We finally got to see Aero, the Longhorn User Interface. Overall, my interest is in how the flashy graphics will help people get their job done.  Having movies display in a document, and showing them moving in the thumbnails doesn't seem that useful.  Video in general is hard to get information from - it's difficult to condense in time.  I'm concerned the focus is on cool rather than productive. Good features:

  • The back button is visible at the top of most windows.  This is a good feature to come from the rise of web browsers, since we know the back button is the most frequently used button.
  • There are navigation breadcrumbs at the top of each screen (e.g. my documents, my photos).  You can click on any of these links and get a drop down of other choices at this level.
  • In the search results it is possible to get a group of results, called a stack, which is indicated with a pile of papers that varies its height by the number of documents, as well as providing a count.
  • When sharing a document the menu shows the name of others on the network that you can share with.  I liked this.

More troubling usability points:

  • The side bar at the side of the desktop.  This looked a lot like the Active Desktop from IE 4.0 days (ignoring the opacity of the window).  It displayed an RSS feed, buddy list and a slide show.  I'm not really sure how far this progresses things.  The buddy list was not realistically large, the slide show was irrelevant (in terms of helping people be more productive).
  • The top of each window displays the actions that can choose from, similar to XP (except they were hidden on the left hand side).  I'm wondering how useful this will be (I'm imagining you can turn it off).
  • The bar at the top of each window displays the name and the back button.  It takes up about 10 - 20% of the screen real estate.  I'm wondering whether the information content justifies thie size.
  • The menu has slipped from the top of the screen to under the bar area at the top of the window.  I'm hoping there will be some mouse 'gravity' around these menus as it would seem easier to go to the edge of the window for these key features.

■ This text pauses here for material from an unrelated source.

-- ==== Sys2Proof/Syntax.lean ====
section
/-! DEFINITION. Syntax.lean: the commands the block takes and the operands they carry. -/

namespace Sys2Proof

Well, we've had clapping so far for the following:

  • The CTRL+ALT+DEL login prompt.  I'm serious.  I think some delegates were so excited they just had to get it out of their system.
posted on Monday, October 27, 2003 7:11:49 PM (GMT Standard Time, UTC+00:00)  #   

My first Bill Gates keynote today.  It's amazing to sit amongst 7,000 developers watching this.  There are 16 massive video screens display shots of the presenters and the PowerPoint slides.

Here are some points that struck me from Bill's speech:

  • Microsoft are serious about using software to help them improve any aspect of the user experience that in unsatisfactory.
  • The crash reports have helped Microsoft work with video driver makes and computer manufacturers to improve the quality of drivers that ship on machine.  There was a graph showing a reduction from 80,000 crash reports to under a couple of thousand for a particular driver.  It's great to think that this number of computer crashes are being reduced.
  • The application crash reports that are sent to Microsoft are available to application developers at winqual.microsoft.com
  • The personal computer in 2006 will be a 4-6 GHz machine with 2GB of RAM a 1 TB disk with 1GB networking and 54 Mb wireless.  I'm already excited about asking for a new laptop with this spec from my boss.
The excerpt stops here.